Russell Crowe and Bill Murray: One movie star cool, one a tool
If there is one profession that is over rated to the point of hysteria, it’s “Movie Star.” Face it, it’s by far the easiest job in the world, especially when you factor in the obscenely large paychecks. For goodness sake, even a Scientologist can be a movie star.
Being a movie star is kind of like being a pampered dog. Everyone worships you, feeds your ego, and no matter how often you crap on the sofa, people tell you that you’re a “good dog.” The job consists of getting as many chances as you need to “emote” and then, even if you stink, you can always slug someone in a El Pollo Loco parking lot and people will go see your movie.
What makes it all even worse is that the average movie star doesn’t understand how talentless and pathetic they really are.
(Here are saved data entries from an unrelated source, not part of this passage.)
-- ==== Sys2Proof/Machine/Race.lean ====
section
/-! DEFINITION. The race slots: arming and disarming (R187, R190, R192), requests (R193 to R196), the race window's registers and
writes (R177 to R186). -/
namespace Sys2Proof.Machine

-- ## Arming and disarming

def State.setRaceCfg (s : State) (i : Nat) (f : Nat → Nat) : State :=
  { s with cfg := s.cfg.set (.raceCfg i) (f (s.cfg.get (.raceCfg i))) }
def State.setArm (s : State) (i : Nat) (on : Bool) : State := s.setRaceCfg i fun w => setFld w 31 1 (b2n on)

/-- The status a refused arming gives its COMMIT (R187). -/
def armStatus (err : Nat) : Byte := if err ≤ 2 then stBadHandle else stDenied

/-- The arming checks with the committed handles: refused with ARM_ERR, or ARMING with its count S. -/
def State.startArm (s : State) (i : Nat) : Option Byte × State :=
  let w := s.cfg.get (.raceCfg i)
  let s := s.setArm i false
  match s.armCheck i (s.slotClaim i) (fld w 0 8) (fld w 8 8) with
  | .error e => (some (armStatus e), s.modSlot i fun v =>
      { v with armErr := BitVec.ofNat 4 e, st := if v.st = .failed then .failed else .disarmed, rearm := false })
  | .ok n => (none, s.modSlot i fun v =>
      { v with st := .arming, staticCount := n, dropInput := 0, dropBusy := 0, dropDenied := 0, dropUnarmed := 0, rearm := false })

/-- The slot leaves service: no request is accepted from now on, and its pan waits for the clear engine once a request in progress
has completed (R192). -/
def State.startDisarm (s : State) (i pan : Nat) (rearm : Bool) : State :=
  let v := s.slot i
  let s := s.setArm i false
  let s := s.setSlot i { v with st := if v.st = .busy then .busy else if v.st = .failed then .failed else .disarmed
                                disarm := true, rearm, clearPan := if v.disarm then v.clearPan else pan }
  let s := s.retarget 0
  if v.st = .busy || (s.pan pan).bunded then s else s.modPan pan fun x => { x with st := .clearing }

/-- A pan's three memories are zeroed and it holds no program (R137, R192). -/
def State.wipePan (s : State) (p : Nat) : State :=
  if (s.pan p).bunded then s else
    let s := ((s.zero (storeBase p) 0x200000).zero (accBase p) 0x40000).zero (imemBase p) 0x20000
    s.modPan p fun v => { v with held := none, streamed := false, nDesc := 0, nInstr := 0, pc := 0, loops := [], blocks := []
                                 st := if v.st = .clearing then .idle else v.st }

/-- A slot's arming or disarming for a commit is over, with a status where it was refused. -/
def State.slotDone (s : State) (i : Nat) (status : Option Byte) : State :=
  let one (m : Commit) : Commit :=
    if m.slots.contains i then
      { m with slots := m.slots.filter fun j => j != i, status := if m.status = 0 then status.getD 0 else m.status }
    else m
  State.finishCommits { s with commits := s.commits.map one }

/-- The clear of a disarmed slot has ended: its pan is zeroed and verified, a pan that failed twice is bunded, and both OUT buffers and IN
are zero; an arming with new handles may follow (R139, R192). The clear engine does no work while the core that drives it is halted
(R462). -/
def raceDisarm (i : Nat) (c : ClearVerdict) (s : State) : State :=
  let v := s.slot i
  if !v.disarm || v.st == .busy || s.edge.stopped || s.saltern.halted || s.clearWaits [] [v.clearPan] then s else
    let pan := v.clearPan
    let (_, s) := s.verify c [] (if (s.pan pan).bunded then [] else [pan]) { part := s.slotClaim i }
    let s := s.wipePan pan
    let s := s.modSlot i fun v =>
      { v with disarm := false, inBuf := [], outFront := [], outBack := [], st := s.outState i pan }
    if v.rearm then
      let (st, s) := s.startArm i
      if st.isSome then s.slotDone i st else s
    else s.slotDone i none

def execRaceDisarm (d : DisarmReport) (s : State) : Host.Outcome State Fault Refusal :=
  .next (raceDisarm d.slot.toNat d.verdict s)

/-- The arming copy is over: weights below W, the program in instruction memory, and the slot ARMED (R190). A marked or bunded
source leaves it DISARMED, and the COMMIT carries POISON or FENCED (R436, R442; DEDUCED [log 25]). -/
def raceArmDone (i : Nat) (s : State) : State :=
  let v := s.slot i
  if s.edge.stopped then s
  else if v.st != .arming then (if s.commits.any fun m => m.slots.contains i && !v.disarm then s.slotDone i (some stDenied) else s)
  else
    match s.slotOwner i with
    | none => s
    | some part =>
      let w := s.cfg.get (.raceCfg i)
      let pan := s.cfg.slotPan i
      let pr := s.region false part (fld w 0 8)
      let wr := s.region true part (fld w 8 8)
      let n := 16 * (pr.prog.nDesc + pr.prog.nInstr)
      let bad := if s.fencedAt wr.base wr.weightBytes || s.fencedAt pr.base (64 + n) then some stFenced
        else if s.marked wr.base wr.weightBytes || s.marked (pr.base + 64) n then some stPoison else none
      let s := (s.racePath 0 ((vaultOf wr.base).getD 0)).racePath 0 ((vaultOf pr.base).getD 0)
      match bad with
      | some st => (s.modSlot i fun v => { v with st := .disarmed }).slotDone i (some st)
      | none =>
        let s := s.write (storeBase pan) (s.read wr.base wr.weightBytes)
        let s := s.write (imemBase pan) (s.read (pr.base + 64) n)
        let s := s.modPan pan fun x => { x with held := some (part, fld w 0 8, pr.loadSeq), streamed := false, gated := false
                                                nDesc := pr.prog.nDesc, nInstr := pr.prog.nInstr, blocks := [] }
        let s := (s.setArm i true).modSlot i fun v => { v with st := .armed }
        (s.retarget 0).slotDone i none

def execRaceArmDone (slot : BitVec 2) (s : State) : Host.Outcome State Fault Refusal := .next (raceArmDone slot.toNat s)

-- ## Requests

/-- The initiator's bit of RACE_ALLOW. -/
def State.raceAllowed (s : State) (i : Nat) (ini : Ini) : Bool :=
  decide (ini.toNat < 64) && bitAt (s.cfg.get (.allow i)) ini.toNat

/-- Who may read the whole window (R177). -/
def State.raceReader (s : State) (i : Nat) (ini : Ini) : Bool :=
  s.isOperator ini || s.raceAllowed i ini || (match s.slotOwner i with | some p => s.boundTo ini == some p | none => false)

/-- A request is accepted: BUSY, the back buffer zeroed, and the race pan about to issue (R178, R193). -/
def State.raceStart (s : State) (i : Nat) (tag : BitVec 16) : State :=
  let pan := s.cfg.slotPan i
  let s := s.idleRun pan
  let met := s.causesNow ||| (if (s.pan pan).holds.isEmpty then 0 else 4)
  let s := s.modSlot i fun v => { v with st := .busy, newTag := tag, outBack := [], ended := false, met }
  s.modPan pan fun v => v.begin { seq := 0, race := true, slot := i, part := (s.slotOwner i).getD 0, rank := 0, size := 1, seqBase := 0 }

/-- A doorbell write: the response status, and its effect (R184, R193). -/
def raceDoorbell (i : Nat) (ini : Ini) (value : DWord) (s : State) : BitVec 4 × State :=
  let v := s.slot i
  if !s.raceAllowed i ini then (3, s.modSlot i fun v => { v with dropDenied := satAdd v.dropDenied 1 })
  else if v.st = .busy then (0, s.modSlot i fun v => { v with dropBusy := satAdd v.dropBusy 1 })
  else if v.st = .armed && (s.slotOwner i).isSome then (0, s.raceStart i (BitVec.ofNat 16 value.toNat))
  else (0, s.modSlot i fun v => { v with dropUnarmed := satAdd v.dropUnarmed 1 })

/-- A write of IN bytes (offset, byte): the response status, and its effect (R179, R184). -/
def raceIn (i : Nat) (ini : Ini) (bs : List (Nat × Byte)) (s : State) : BitVec 4 × State :=
  let v := s.slot i
  if !s.raceAllowed i ini then (3, s.modSlot i fun v => { v with dropDenied := satAdd v.dropDenied 1 })
  else if v.st = .busy then (3, s.modSlot i fun v => { v with dropInput := satAdd v.dropInput 1 })
  else (0, s.modSlot i fun v =>
    { v with inBuf := bs.foldl (fun m b => if b.1 < 0x1000 then Tab.put m 0 b.1 b.2 else m) v.inBuf })

/-- Step 8 of Table 7.9: the buffers swap, RACE_SEQ, RACE_STATUS and RACE_TIME are written, and the slot is ARMED again, or leaves
service where a disarm waits (R192, R194, R195). -/
def raceComplete (i late fabric : Nat) (s : State) : State :=
  let v := s.slot i
  if v.st != .busy || !v.ended || s.edge.stopped then s else
    let s := s.setSlot i { v.finish 0 (v.staticCount + 18 + min late 2) fabric with
      st := if v.disarm then .disarmed else .armed
      outFront := v.outBack }
    let s := s.retarget 0
    if v.disarm && !(s.pan v.clearPan).bunded then s.modPan v.clearPan fun x => { x with st := .clearing } else s

def execRaceComplete (slot : BitVec 2) (late : BitVec 2) (fabric : Word) (s : State) : Host.Outcome State Fault Refusal :=
  .next (raceComplete slot.toNat late.toNat fabric.toNat s)

/-- A request in progress ends with ABORTED: its owner is torn down (R197). -/
def State.raceAbort (s : State) (i : Nat) : State :=
  if (s.slot i).st = .busy then (s.modPan (s.reqPan i) Pan.leave).raceCut i .armed 7 else s

-- ## Registers (Tables 7.2 to 7.7)

/-- RACE_STATUS.STATE. -/
def State.raceState (s : State) (i : Nat) : Nat :=
  if (s.slotOwner i).isNone then 5 else
    match (s.slot i).st with | .disarmed => 0 | .arming => 1 | .armed => 2 | .busy => 3 | .failed => 4

def State.raceStatus (s : State) (i : Nat) : Nat :=
  let v := s.slot i
  b2n v.lateEver * 0x10000 + v.armErr.toNat * 0x1000 + v.causes.toNat * 0x200 + b2n v.late * 0x100 + v.result.toNat * 0x10
    + s.raceState i

/-- A 32-bit word of the race window's registers and buffers, whoever reads. -/
def State.raceWord (s : State) (i off : Nat) : Nat :=
  let v := s.slot i
  let bytes (l : List Host.Cell) (a : Nat) := leNat ((List.range 4).map fun k => Tab.look l 0 (a + k))
  if off < 0x1000 then bytes v.inBuf off
  else if off < 0x1100 then bytes v.outFront (off - 0x1000)
  else match off with
    | 0x1808 => v.count.toNat % 2 ^ 32
    | 0x180C => v.count.toNat / 2 ^ 32 + v.tag.toNat * 0x10000
    | 0x1810 => s.raceStatus i
    | 0x1814 => v.time.toNat
    | 0x1818 => v.dropInput.toNat * 2 ^ 24 + v.dropBusy.toNat * 2 ^ 16 + v.dropDenied.toNat * 2 ^ 8 + v.dropUnarmed.toNat
    | 0x181C => s.cfg.get (.raceCfg i)
    | 0x1820 => match s.slotOwner i with
      | some p => 0x1000 + p * 0x100 + s.cfg.slotPan i
      | none => s.cfg.slotPan i
    | 0x1828 => s.cfg.get (.allow i) % 2 ^ 32
    | 0x182C => s.cfg.get (.allow i) / 2 ^ 32
    | _ => 0

end Sys2Proof.Machine
end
They wander around with some grand sense of importance, talking about their craft and how they put so much of themselves into their roles. For the most part, however, the average movie star is a walking mannequin, provided said mannequin has 14 PR people and three makeup guys lodged deep up its hollow, soul-less body cavity.
There are some that get it, however. Some that understand what’s being asked of them, and enjoy it all, rather than sulkily wandering around debating their “art.” These are the ones to appreciate. And it wouldn’t surprise golfers one bit that the stars that are most grounded, also are big fans of our game.
May I present:
Exhibit 1: Russell Crowe
Crowe would likely be most comfortable if his life was but an endless interview on Inside the Actor’s Studio, with host James Lipton massaging his feet and asking him what type of pie he’d be, had he’d been born a pie. And the answer would most likely be something extremely complicated, involving emotions, technique and meringue. Self-important to the point that he nearly needs to name a capital and Prime Minister for himself, Crowe recently dumped the cheerleaders from his rugby team, because they were distracting everyone from the crappy, nightmare hug-fest that is rugby. Combining a fakeness of both macho and artistic integrity, he is universally disliked and considered a tool.
Exhibit 2: Bill Murray
Murray has an obvious love of golf, showing up annually at Pebble Beach, and even starring in the narcissistic, yet weirdly enjoyable goof-fest, “The Sweet Spot” along with his seven or eight dozen, look-a-like golfing brothers. Even at his best and most serious on the silver screen, such as 2003’s Lost in Translation, Murray just doesn’t appear to take things that seriously, which truly adds to his charm. Murray has no agent, doesn’t hang out with Hollywood types, and generally seems extremely comfortable in his own skin. He is universally admired and liked.
It’s all as simple as that. When you see a movie star on the golf course, having fun and goofing off with the gallery, you can be pretty sure he’s a good guy that gets it. When you see a movie star trying to protect the integrity of rugby from cheerleaders, you can be pretty sure he’s a deluded, self-important fool.